Please print only the top portion of the entries below, ending with the line that contains "(s.requestUnload).1.seq = s.seq := by", exactly as written.

--- DATA FOR THIS TASK ---
• • • • • • •
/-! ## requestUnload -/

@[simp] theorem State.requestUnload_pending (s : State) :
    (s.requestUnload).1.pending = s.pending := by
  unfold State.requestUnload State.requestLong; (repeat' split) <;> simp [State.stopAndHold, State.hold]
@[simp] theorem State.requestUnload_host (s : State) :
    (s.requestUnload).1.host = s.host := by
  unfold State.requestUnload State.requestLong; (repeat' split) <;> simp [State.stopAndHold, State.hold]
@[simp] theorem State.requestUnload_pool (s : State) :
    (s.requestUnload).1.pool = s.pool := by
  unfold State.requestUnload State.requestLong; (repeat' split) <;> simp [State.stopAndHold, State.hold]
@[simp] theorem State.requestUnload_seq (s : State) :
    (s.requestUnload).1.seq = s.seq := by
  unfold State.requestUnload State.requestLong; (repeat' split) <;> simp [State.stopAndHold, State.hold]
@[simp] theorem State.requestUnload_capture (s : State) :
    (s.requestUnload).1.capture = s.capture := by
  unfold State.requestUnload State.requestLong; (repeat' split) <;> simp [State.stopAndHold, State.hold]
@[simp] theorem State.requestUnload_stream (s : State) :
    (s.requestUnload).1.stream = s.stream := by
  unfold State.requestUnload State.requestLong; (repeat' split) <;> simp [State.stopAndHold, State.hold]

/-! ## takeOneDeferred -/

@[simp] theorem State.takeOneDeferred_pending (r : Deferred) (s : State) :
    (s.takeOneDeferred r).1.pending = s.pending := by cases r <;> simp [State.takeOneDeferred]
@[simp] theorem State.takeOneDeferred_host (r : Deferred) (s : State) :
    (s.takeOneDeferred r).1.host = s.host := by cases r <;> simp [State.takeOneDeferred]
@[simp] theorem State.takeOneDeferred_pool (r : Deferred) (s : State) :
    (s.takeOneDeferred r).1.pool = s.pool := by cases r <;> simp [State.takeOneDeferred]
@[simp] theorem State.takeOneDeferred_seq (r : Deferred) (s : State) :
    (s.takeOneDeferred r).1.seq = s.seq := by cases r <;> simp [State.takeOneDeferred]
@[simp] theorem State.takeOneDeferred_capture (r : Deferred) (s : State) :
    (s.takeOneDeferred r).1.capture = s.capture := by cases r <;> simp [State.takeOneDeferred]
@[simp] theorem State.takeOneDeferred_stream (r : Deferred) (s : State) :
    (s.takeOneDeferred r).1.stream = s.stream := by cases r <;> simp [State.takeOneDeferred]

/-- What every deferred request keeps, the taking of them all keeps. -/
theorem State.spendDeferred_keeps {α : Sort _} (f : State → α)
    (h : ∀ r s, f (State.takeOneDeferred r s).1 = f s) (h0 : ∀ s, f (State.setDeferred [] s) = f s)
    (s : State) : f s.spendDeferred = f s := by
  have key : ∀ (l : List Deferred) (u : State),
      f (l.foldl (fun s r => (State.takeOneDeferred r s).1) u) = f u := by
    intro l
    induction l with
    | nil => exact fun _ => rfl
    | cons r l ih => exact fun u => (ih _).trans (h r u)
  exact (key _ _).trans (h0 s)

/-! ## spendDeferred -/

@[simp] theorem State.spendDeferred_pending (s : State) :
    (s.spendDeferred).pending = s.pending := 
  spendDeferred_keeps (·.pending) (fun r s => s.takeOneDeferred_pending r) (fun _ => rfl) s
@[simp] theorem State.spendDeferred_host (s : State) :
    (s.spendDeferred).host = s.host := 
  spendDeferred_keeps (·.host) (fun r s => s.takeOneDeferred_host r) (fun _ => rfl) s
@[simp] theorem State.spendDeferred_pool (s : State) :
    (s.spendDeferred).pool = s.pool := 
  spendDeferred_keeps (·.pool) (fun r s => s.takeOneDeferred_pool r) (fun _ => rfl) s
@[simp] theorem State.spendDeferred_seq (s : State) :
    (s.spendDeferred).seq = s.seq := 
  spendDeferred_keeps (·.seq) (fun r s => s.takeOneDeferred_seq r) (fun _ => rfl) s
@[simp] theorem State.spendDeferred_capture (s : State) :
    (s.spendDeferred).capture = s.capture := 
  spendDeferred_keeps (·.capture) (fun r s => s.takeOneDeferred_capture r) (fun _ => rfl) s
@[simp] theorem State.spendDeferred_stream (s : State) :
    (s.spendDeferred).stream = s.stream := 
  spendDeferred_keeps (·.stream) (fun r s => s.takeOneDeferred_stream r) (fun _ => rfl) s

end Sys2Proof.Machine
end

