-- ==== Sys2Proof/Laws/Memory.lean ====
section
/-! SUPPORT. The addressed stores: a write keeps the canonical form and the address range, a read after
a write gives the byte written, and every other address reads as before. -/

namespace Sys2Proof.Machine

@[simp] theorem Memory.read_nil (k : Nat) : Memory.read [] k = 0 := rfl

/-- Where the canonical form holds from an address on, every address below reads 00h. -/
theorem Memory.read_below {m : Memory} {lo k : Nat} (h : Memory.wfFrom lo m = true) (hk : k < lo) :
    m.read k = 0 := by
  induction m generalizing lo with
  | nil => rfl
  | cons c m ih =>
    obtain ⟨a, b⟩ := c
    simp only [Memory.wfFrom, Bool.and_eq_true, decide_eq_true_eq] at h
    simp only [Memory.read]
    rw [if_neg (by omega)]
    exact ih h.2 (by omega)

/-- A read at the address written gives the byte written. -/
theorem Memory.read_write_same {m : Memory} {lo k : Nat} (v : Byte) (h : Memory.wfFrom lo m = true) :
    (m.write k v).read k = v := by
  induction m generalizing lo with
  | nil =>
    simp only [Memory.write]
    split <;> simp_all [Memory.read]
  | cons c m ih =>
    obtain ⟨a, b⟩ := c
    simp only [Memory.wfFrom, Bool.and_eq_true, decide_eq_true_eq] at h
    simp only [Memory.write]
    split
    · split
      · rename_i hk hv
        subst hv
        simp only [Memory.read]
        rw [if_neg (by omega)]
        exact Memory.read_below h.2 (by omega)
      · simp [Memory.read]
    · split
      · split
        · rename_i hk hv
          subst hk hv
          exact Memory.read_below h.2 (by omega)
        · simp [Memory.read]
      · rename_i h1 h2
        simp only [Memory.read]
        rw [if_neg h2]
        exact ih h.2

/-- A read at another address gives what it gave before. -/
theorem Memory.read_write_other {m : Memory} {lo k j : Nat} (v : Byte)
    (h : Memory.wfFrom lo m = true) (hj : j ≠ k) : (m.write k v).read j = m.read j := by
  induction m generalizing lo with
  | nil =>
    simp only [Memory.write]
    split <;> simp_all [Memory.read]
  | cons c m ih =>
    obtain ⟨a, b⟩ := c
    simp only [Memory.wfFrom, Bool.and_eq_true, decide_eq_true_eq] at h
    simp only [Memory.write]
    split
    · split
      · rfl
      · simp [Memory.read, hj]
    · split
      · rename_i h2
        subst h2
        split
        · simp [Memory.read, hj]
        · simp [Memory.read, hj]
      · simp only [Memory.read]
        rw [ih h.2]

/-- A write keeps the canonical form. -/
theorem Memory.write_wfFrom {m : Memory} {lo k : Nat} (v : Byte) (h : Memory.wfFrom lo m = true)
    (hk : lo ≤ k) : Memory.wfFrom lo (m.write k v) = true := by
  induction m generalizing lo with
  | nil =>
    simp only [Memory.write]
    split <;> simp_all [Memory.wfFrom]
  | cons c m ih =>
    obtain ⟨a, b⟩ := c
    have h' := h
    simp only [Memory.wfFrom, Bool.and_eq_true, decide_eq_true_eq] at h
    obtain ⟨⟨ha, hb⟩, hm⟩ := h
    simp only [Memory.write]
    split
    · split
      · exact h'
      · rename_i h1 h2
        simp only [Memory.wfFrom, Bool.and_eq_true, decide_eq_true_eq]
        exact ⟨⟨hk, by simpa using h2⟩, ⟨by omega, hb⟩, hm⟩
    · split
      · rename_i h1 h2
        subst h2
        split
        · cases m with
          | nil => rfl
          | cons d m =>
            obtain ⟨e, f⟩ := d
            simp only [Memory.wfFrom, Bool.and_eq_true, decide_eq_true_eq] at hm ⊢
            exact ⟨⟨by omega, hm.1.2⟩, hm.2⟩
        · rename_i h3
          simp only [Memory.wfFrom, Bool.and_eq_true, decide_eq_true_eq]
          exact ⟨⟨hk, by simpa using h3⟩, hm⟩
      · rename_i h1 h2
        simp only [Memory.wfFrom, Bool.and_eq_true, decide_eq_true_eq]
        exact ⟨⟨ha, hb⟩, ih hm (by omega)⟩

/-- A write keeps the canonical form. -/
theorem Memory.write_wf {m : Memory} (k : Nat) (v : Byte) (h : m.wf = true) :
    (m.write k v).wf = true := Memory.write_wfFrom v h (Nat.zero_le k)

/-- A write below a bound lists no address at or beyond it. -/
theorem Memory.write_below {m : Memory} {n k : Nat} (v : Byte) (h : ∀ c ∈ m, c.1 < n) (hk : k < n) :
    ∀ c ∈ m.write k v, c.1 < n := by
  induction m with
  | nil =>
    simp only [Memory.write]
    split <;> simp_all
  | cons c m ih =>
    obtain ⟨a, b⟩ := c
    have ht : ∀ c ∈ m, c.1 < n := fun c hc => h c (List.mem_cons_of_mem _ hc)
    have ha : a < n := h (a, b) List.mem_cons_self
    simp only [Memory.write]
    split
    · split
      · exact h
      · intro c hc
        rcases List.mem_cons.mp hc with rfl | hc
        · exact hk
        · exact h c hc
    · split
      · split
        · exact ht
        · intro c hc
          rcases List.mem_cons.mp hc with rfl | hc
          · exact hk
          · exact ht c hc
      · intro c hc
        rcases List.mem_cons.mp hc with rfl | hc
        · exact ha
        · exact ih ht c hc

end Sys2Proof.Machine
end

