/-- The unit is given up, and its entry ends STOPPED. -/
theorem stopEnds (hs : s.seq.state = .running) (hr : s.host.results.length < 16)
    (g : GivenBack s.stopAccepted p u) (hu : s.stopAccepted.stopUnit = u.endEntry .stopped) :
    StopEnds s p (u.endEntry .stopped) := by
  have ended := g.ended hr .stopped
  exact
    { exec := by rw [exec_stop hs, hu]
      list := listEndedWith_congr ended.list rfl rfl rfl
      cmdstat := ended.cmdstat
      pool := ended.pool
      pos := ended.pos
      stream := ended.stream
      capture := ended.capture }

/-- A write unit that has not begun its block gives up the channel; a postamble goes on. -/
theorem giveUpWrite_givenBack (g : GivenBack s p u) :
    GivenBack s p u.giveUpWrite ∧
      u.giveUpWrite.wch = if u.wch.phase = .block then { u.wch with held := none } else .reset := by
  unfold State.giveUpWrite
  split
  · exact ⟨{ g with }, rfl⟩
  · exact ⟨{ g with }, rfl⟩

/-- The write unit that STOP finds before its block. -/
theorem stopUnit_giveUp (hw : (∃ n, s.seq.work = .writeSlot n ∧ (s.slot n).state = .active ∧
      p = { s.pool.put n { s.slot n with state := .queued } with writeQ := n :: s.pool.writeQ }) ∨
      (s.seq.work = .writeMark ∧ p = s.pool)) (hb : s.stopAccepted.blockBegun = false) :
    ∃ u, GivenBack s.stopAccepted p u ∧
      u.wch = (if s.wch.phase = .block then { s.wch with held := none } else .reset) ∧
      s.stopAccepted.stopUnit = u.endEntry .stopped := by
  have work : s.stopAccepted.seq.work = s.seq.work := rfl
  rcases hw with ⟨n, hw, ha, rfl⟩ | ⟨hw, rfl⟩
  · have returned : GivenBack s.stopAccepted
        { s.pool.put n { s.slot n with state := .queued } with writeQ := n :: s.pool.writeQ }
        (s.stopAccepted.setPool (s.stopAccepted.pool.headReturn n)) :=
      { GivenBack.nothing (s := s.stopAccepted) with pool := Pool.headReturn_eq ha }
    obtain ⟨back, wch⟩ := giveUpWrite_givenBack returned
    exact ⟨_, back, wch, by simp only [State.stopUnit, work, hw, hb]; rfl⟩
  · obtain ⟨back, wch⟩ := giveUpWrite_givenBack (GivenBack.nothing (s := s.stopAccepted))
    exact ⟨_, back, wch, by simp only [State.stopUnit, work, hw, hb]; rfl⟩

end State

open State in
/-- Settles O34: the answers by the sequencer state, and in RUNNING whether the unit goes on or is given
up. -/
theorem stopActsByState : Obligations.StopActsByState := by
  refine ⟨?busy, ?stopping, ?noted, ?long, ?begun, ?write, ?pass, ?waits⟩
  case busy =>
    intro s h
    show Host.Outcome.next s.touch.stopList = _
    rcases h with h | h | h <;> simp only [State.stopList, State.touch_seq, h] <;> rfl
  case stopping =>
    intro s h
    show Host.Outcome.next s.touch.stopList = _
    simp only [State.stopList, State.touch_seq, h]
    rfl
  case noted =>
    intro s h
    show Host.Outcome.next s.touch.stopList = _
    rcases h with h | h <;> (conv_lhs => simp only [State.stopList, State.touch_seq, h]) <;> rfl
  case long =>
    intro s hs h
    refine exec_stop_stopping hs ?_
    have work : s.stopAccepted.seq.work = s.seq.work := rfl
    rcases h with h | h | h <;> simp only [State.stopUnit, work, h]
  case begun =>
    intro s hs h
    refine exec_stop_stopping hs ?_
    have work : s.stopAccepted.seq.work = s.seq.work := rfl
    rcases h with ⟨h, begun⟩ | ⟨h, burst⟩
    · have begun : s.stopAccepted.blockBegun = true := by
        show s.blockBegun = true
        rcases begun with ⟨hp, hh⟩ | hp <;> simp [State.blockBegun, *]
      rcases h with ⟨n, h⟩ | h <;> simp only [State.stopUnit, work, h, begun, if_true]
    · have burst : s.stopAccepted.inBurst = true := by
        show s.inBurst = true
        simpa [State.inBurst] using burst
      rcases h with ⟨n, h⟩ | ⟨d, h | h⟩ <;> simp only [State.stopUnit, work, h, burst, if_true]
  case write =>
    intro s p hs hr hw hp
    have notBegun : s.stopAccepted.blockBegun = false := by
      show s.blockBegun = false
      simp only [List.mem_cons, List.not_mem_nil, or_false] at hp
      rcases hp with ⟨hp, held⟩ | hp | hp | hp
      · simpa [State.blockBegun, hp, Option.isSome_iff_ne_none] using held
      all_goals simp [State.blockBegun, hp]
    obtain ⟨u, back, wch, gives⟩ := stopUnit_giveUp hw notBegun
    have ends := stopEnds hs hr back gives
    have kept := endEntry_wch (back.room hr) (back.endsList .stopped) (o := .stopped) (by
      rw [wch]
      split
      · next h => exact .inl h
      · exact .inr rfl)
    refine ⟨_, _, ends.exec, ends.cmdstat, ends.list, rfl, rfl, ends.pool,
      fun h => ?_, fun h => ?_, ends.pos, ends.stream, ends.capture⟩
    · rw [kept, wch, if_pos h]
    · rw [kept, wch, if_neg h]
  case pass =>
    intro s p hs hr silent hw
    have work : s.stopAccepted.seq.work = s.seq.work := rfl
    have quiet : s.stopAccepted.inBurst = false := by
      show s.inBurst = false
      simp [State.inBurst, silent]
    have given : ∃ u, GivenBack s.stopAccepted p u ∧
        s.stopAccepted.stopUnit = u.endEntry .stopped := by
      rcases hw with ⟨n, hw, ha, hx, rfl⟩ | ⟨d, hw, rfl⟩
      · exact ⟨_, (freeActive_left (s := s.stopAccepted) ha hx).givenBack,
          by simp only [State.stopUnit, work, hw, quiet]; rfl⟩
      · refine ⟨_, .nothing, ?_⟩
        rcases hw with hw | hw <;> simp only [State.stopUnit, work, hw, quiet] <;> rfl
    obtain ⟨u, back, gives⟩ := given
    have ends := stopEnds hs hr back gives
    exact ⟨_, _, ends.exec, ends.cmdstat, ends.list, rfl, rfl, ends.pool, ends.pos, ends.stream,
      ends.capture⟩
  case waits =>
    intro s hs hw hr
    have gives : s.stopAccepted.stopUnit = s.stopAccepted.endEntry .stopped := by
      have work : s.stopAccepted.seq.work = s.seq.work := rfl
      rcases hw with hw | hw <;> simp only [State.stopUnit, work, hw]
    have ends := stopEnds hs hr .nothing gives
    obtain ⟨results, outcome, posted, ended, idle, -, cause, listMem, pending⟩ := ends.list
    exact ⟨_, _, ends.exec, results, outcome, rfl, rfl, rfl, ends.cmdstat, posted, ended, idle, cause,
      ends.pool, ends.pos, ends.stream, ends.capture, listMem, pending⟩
• • • • • • •
--- ANSWER BELOW ---
/-! ## requestUnload -/

@[simp] theorem State.requestUnload_pending (s : State) :
    (s.requestUnload).1.pending = s.pending := by
  unfold State.requestUnload State.requestLong; (repeat' split) <;> simp [State.stopAndHold, State.hold]
@[simp] theorem State.requestUnload_host (s : State) :
    (s.requestUnload).1.host = s.host := by
  unfold State.requestUnload State.requestLong; (repeat' split) <;> simp [State.stopAndHold, State.hold]
@[simp] theorem State.requestUnload_pool (s : State) :
    (s.requestUnload).1.pool = s.pool := by
  unfold State.requestUnload State.requestLong; (repeat' split) <;> simp [State.stopAndHold, State.hold]
@[simp] theorem State.requestUnload_seq (s : State) :
    (s.requestUnload).1.seq = s.seq := by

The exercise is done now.